Петре был предупрежден, что космоплаватели не уделяют много внимания своей внешности, но он от них многого и не требовал. Чистая форма, выбритое лицо, остриженные ногти и ухоженные волосы идеально вписывались в светлый образ космического дальнобойщика, перемещающего грузы во времени и пространстве. Экипаж буксира Ноль-Девять полностью соответствовал его ожиданиям, за исключением одной фигуры, которая сильно выбивалась из ожидаемого образа. Он дважды просил Вильму смыть с лица макияж и забрать волосы в пучок, чтобы в редакции его не засмеяли. Он готов был практически встать перед ней на колени, положить руку на сердце и поклясться, что она и без краски на лице самая красивая женщина во вселенной, но Вильма была непреклонна, потому что она была слишком Вильмой. Ей было плевать, кто ее увидит — ей было вполне достаточно того, что запись с ее интервью рано или поздно попадется ей на глаза, а она хотела видеть себя красивой и только красивой. Это помогало ей набраться уверенности в себе и меньше нервозно оглядываться по сторонам в поисках исчезнувших украшений с голых переборок. От резкой смены обстановки она и сама начинала чувствовать себя голой перед камерой.
Петре сдался быстро, и интервью началось. Пока он прогонял Вильму через вводные вопросы, ее ослепительная женственность, бьющая фонтаном из воротника ее форменной куртки, подсказала ему, чего еще не хватает в списке вопросов, и он позволил себе отклониться от плана. Первый неожиданный вопрос, который он задал, звучал так:
— Как по-вашему, женщинам в космосе работать тяжелее, чем мужчинам?
— Петре, — сделала она ему замечание и с удивлением посмотрела на список. — Вы не предупреждали меня о таких вопросах.
— Понимаю. Простите, — виновато отвел он взгляд на миллионные доли градуса. — Если желаете, мы немедленно прекратим.
— Нет, давайте продолжать. Я считаю этот вопрос слегка некорректным, — сходу выплюнула Вильма первый ответ, который пришел ей на ум. — Я физически не могу сравнивать свои ощущения от этой работы с ощущениями противоположного пола точно так же, как мужчины не способны понять, что чувствует женщина во время родов.
— Это я понимаю, — кивнул Петре и спрятал полный растерянности взгляд в список. — Но все же мне бы хотелось услышать ваше сугубо субъективное мнение.
— Моих наблюдений недостаточно даже для составления субъективного мнения. У нас тут не спортивные состязания, никто не стоит рядом с нами с линейкой, весами или секундомером и не измеряет наши успехи. Мы либо справляемся со своей работой, либо нет.

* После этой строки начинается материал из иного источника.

-- ==== Sys2Proof/Machine/Step.lean ====
section
/-! DEFINITION. One step: the command at the front of the queue (log entry 3), or a lockout request on its way (log entry 28); and the placing of a command
there. -/

namespace Sys2Proof.Machine

/-- Takes the command at the front of the queue and runs it with the queue's rest. On an empty queue the oldest lockout request on its way is taken, and where
there is none the part idles (log entries 3 and 28). -/
def step (s : State) : Host.Outcome State Fault Refusal :=
  match s.pending with
  | [] => .next s.takeLockoutRequest
  | i :: rest => exec i { s with pending := rest }

/-- Puts the command that a word of the opcode table spells at the front of the queue; no row has bits, so nothing changes (log entry 19). -/
def State.withFetchWord (s : State) (nbits w : Nat) : State :=
  match decodeTableWord nbits w with
  | some i => { s with pending := i :: s.pending }
  | none => s

end Sys2Proof.Machine
end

Я со своей справляюсь, иначе меня бы тут не было.
— И все же, — не унимался Петре, — разве вы со своими коллегами не обсуждаете вашу работу?
— Хотите сказать, не жалуемся ли мы друг другу? — ухмыльнулась Вильма, и Петре ответил легким кивком. — Нет, это запрещено кодексом поведения.
Вильме показалось, что он ждал такого ответа, и следующий вопрос был очень предсказуем:
— Расскажите подробнее о вашем кодексе поведения.
— Грубо говоря это свод правил и рекомендаций, которые диктуют всему экипажу нормы поведения. Как вы понимаете, людям, которые вынуждены долгое время работать в замкнутом пространстве посреди межзвездной пустоты в изоляции ото всех миров, порой может быть очень сложно ужиться друг с другом. Из этого могут вытечь разного рода неприятные случаи, разрушающие рабочую атмосферу, начиная от убийства и заканчивая нежелательной беременностью. Разумеется, при подготовке космонавтов люди с неустойчивой психикой моментально отсеиваются, но те, кто все же прошел отбор, не являются идеально притертыми друг к другу деталями, и им все равно придется идти на определенные жертвы ради сохранения мира и гармонии внутри экипажа. Необходимость таких мер усугубляется еще и тем, что в случае конфликта между двумя членами экипажа ни о каких заменах и переводах не может быть и речи. Такие вещи у нас планируются на годы вперед.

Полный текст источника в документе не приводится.